Indeed, as a person genetically engineered to be in front of cameras, microphones and people, the insanity of not being able to do anything else is dealt with on a daily basis by so many, including myself.
But it’s a lot different behind the camera than in front, but like a few women before her (Streisand blazed that trail) she moves effortlessly from behind to in front.
“I love being an actor, and it made me a better showrunner,” she stated, “On a personal level, I understand what they’re going through, I understand actors, I understand how to talk to actors, in terms of helping them, directing them, helping them understand what’s going on in a scene. And also, straight up, I have mad deep respect for actors and acting. It’s an honorable way of storytelling. We as a society and as a people couldn’t exists without folks that are brave enough to stand up in front of other people that stand up for your judgment, for your approval. That takes guts,” she added.
And if being a Queer daughter of Taiwanese immigrants isn’t enough hurdles for Hollywood, when you add in she’s a woman in a genre that doesn’t see many of them except as victims to be stabbed, choked, dismembered or some other horror, she truly is blazing new trails.
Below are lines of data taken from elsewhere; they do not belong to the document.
-- ==== Sys2Proof/Tests/Slice0.lean ====
section
/-! SUPPORT. Tests on one step each, expected values from spec/95_test_vectors.md (its vector named at each), and for
every statement with hypotheses a state and operands that meet them. -/

namespace Sys2Proof.Tests

open Sys2Proof Sys2Proof.Machine Sys2Proof.Safety

/-! ### Helpers -/

/-- The configuration of spec/95_test_vectors.md: the values of R22, `BUF_CAP` 16. -/
def cfg : Config :=
  { Config.thisHardware with bufCap := 16, tFrame := 20000, beaconLevel := 1, pin := PerChannel.fill 0 }

/-- The reset state under that configuration. -/
def base : State := { State.reset with cfg := cfg }

/-- The same without channels 3 and 4 (V1 row 17). -/
def base3 : State := { base with cfg := { cfg with chPresent := 0b00111 } }

/-- A field of the next state, if there is one. -/
def after {α : Type} (o : Host.Outcome State Fault Refusal) (f : State → α) : Option α :=
  match o with
  | .next t => some (f t)
  | .fault _ => none
  | .refused _ => none

/-- Whether a step refuses a descriptor as ill formed. -/
def refuses (s : State) (w : BitVec 48) : Bool :=
  match step { s with trace := [.opd w] } with
  | .refused (.illFormed _) => true
  | _ => false

/-- The four parts of `cmd` as the vectors write them. -/
def quad (s : State) : Word × Word × Bool × IndRequest := (s.cmd.steer, s.cmd.throttle, s.cmd.issue, s.cmd.ind)

/-- `s` with the latch as the vectors write it. -/
def withQuad (s : State) (steer throttle : Word) (issue : Bool) (ind : IndRequest) : State :=
  s.withCmd { steer := steer, throttle := throttle, issue := issue, ind := ind }

/-- A text's bytes. -/
def text (str : String) : List Byte := str.toList.map (fun c => BitVec.ofNat 8 c.toNat)

/-- What a descriptor decodes to with every channel present. -/
def dec (w : BitVec 48) : Decoded := decodePacket 0b11111 (.opd w)

/-! ### WellFormed: each check refuses an ill-formed operation -/

theorem test_wellformed_rise_absent : (Instr.rise .bcn).wellFormed 0b00111 = false := by decide
theorem test_wellformed_fall_absent : (Instr.fall .srn).wellFormed 0b01111 = false := by decide
theorem test_wellformed_lineS_pre : (Instr.lineS [0x58] []).wellFormed 0b11111 = false := by decide
theorem test_wellformed_lineS_post : (Instr.lineS [] [0x31]).wellFormed 0b11111 = false := by decide
theorem test_wellformed_lineN_pre : (Instr.lineN [0x0E] []).wellFormed 0b11111 = false := by decide
theorem test_wellformed_lineN_post : (Instr.lineN [] [0x08]).wellFormed 0b11111 = false := by decide
theorem test_wellformed_lineD_pre : (Instr.lineD [0x21] none [5] []).wellFormed 0b11111 = false := by decide
theorem test_wellformed_lineD_post : (Instr.lineD [] none [5] [0x61]).wellFormed 0b11111 = false := by decide
theorem test_wellformed_lineD_no_digit : (Instr.lineD [] (some .minus) [] []).wellFormed 0b11111 = false := by decide
theorem test_wellformed_lineD_above_range :
    (Instr.lineD [] none [2, 1, 4, 7, 4, 8, 3, 6, 4, 8] []).wellFormed 0b11111 = false := by decide
theorem test_wellformed_lineD_below_range :
    (Instr.lineD [] (some .minus) [2, 1, 4, 7, 4, 8, 3, 6, 4, 9] []).wellFormed 0b11111 = false := by decide

/-! ### Decoding: words written out from the spec's encoding (R63, V1, V3, V10, P1 to P7) -/

theorem test_decode_capture :
    dec 0x010000000640 = .op (.tick 1600) ∧ dec 0x0100FFFFFFFF = .op (.tick 4294967295) ∧
    dec 0x020200000000 = .op (.rise .mode) ∧ dec 0x020100000000 = .op (.rise .thr) ∧
    dec 0x030000000000 = .op (.fall .steer) ∧ dec 0x030300000000 = .op (.fall .bcn) ∧
    dec 0x040400000000 = .op (.read .srn) := by decide

theorem test_decode_mode_manual :
    dec 0x050000000000 = .op .mode ∧ dec 0x060000000000 = .op .mant ∧ dec 0x070000000000 = .op .mans := by decide

theorem test_decode_policy :
    dec 0x08000000002D = .op (.mapdev 45) ∧ dec 0x0800FFFFFFD3 = .op (.mapdev (BitVec.ofInt 32 (-45))) ∧
    dec 0x090000000000 = .op .mapstop ∧ dec 0x0A0000000000 = .op .mapunr ∧ dec 0x0B0000000000 = .op .mapnone := by decide

theorem test_decode_output_sequencer :
    dec 0x0C0000000000 = .op .actwr ∧ dec 0x0D0000000000 = .op .frame ∧ dec 0x0E0000000000 = .op .step ∧
    dec 0x0F0000000000 = .op .reset := by decide

theorem test_decode_annex :
    dec 0x100000000044 = .op (.byte 0x44) ∧ dec 0x10000000000A = .op (.byte 0x0A) ∧ dec 0x110000000000 = .op .take ∧
    dec 0x120000000000 = .op .ind ∧ dec 0x130000000000 = .op .bcn ∧ dec 0x140000000000 = .op .srn := by decide

/-- R69 and R70, V6 rows 2 to 4, 9 to 12. -/
theorem test_decode_lines :
    decodeLine [0x53, 0x0A] = .op (.lineS [] []) ∧ decodeLine [0x53, 0x0D, 0x0A] = .op (.lineS [] [0x0D]) ∧
    decodeLine [0x4E, 0x0A] = .op (.lineN [] []) ∧
    decodeLine [0x44, 0x3A, 0x2D, 0x34, 0x35, 0x0A] = .op (.lineD [] (some .minus) [4, 5] []) ∧
    decodeLine [0x44, 0x3A, 0x2B, 0x37, 0x0A] = .op (.lineD [] (some .plus) [7] []) ∧
    decodeLine [0x44, 0x3A, 0x30, 0x30, 0x37, 0x0A] = .op (.lineD [] none [0, 0, 7] []) ∧
    decodeLine [0x20, 0x20, 0x44, 0x3A, 0x35, 0x09, 0x0A] = .op (.lineD [0x20, 0x20] none [5] [0x09]) := by decide

/-- R69 and R70, V6 rows 7, 13, 14: every line there is another line. -/
theorem test_decode_other_lines :
    (["s", "n", "d:5", "SS", "S 1", "D:", "D:-", "D: 5", "D:5 5", "D:5.0", "D:0x10", "D:5a", "X", "",
      "D:2147483648"].map (fun l => decodeLine (text l ++ [0x0A]))) =
    (["s", "n", "d:5", "SS", "S 1", "D:", "D:-", "D: 5", "D:5 5", "D:5.0", "D:0x10", "D:5a", "X", "",
      "D:2147483648"].map (fun l => .otherLine (text l ++ [0x0A]))) := by decide

/-- A table word: op in bits 47:40 of a descriptor; the bytes of a line in order, the first in bits 7:0. -/
theorem test_decode_table_words :
    decodeTableWord 48 0x010000000640 = some (.tick 1600) ∧ decodeTableWord 16 0x0A53 = some (.lineS [] []) ∧
    decodeTableWord 48 0 = none := by decide

theorem test_fetch_word : step (base.withFetchWord 48 0x0F0000000000) = exec .reset base := by rfl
“You know there’s a lot of women who love the Horror Genre and there’s a lot of rad women out there who are making their way through the Genre,” Miao stated. “ I’m not going to say anything new to any other part of this industry, right? Yes, traditionally, historically and even now a lot of the people that make the stories tend to look a certain kind of way and look a certain way, particularly straight White men. That’s not new, that’s just a fact. At Two Sentence Horror Stories we hope to change that,” she added.
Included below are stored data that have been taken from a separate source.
-- ==== Sys2Proof/Syntax.lean ====
section
/-!
DEFINITION. Sys2Proof/Syntax.lean: the one inductive of the instructions and events of spec/opcode_table.json, one
constructor for each row. A Sikan operation carries its guard g and the fields of its format (R283 to R286), a
micro-operation the fields of R384, a Virga instruction the fields of R399; what an event brings with it is data of the
machine (State.input).
-/
namespace Sys2Proof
As for the future, at her young age and the pace she’s ascending the Hollywood ladder, things are popping.
Lots of things are in development and for a change that’s fabulous,” she laughed. “Seriously though, I hope that people embrace Season One of ‘Two Sentence Horror Stories’ and that gives us a second season to get even more diverse story lines out there.”
Given the quality and content of the anthology series, true fans of horror will only benefit from the series lasting. And diverse people from all areas of life will see themselves reflected in storylines not as victims for a change, but as richly developed characters and all within 15 minutes or so.
Of course, when the conversation turns to current social issues, Presidents and such, Miao agrees.
“There’s a lot out there that’s even more frightening than fiction. We will draw on some of those absurdities, those fears, those circumstances, but for someone like me, real life sometimes seems more horrifying than anything on screen.”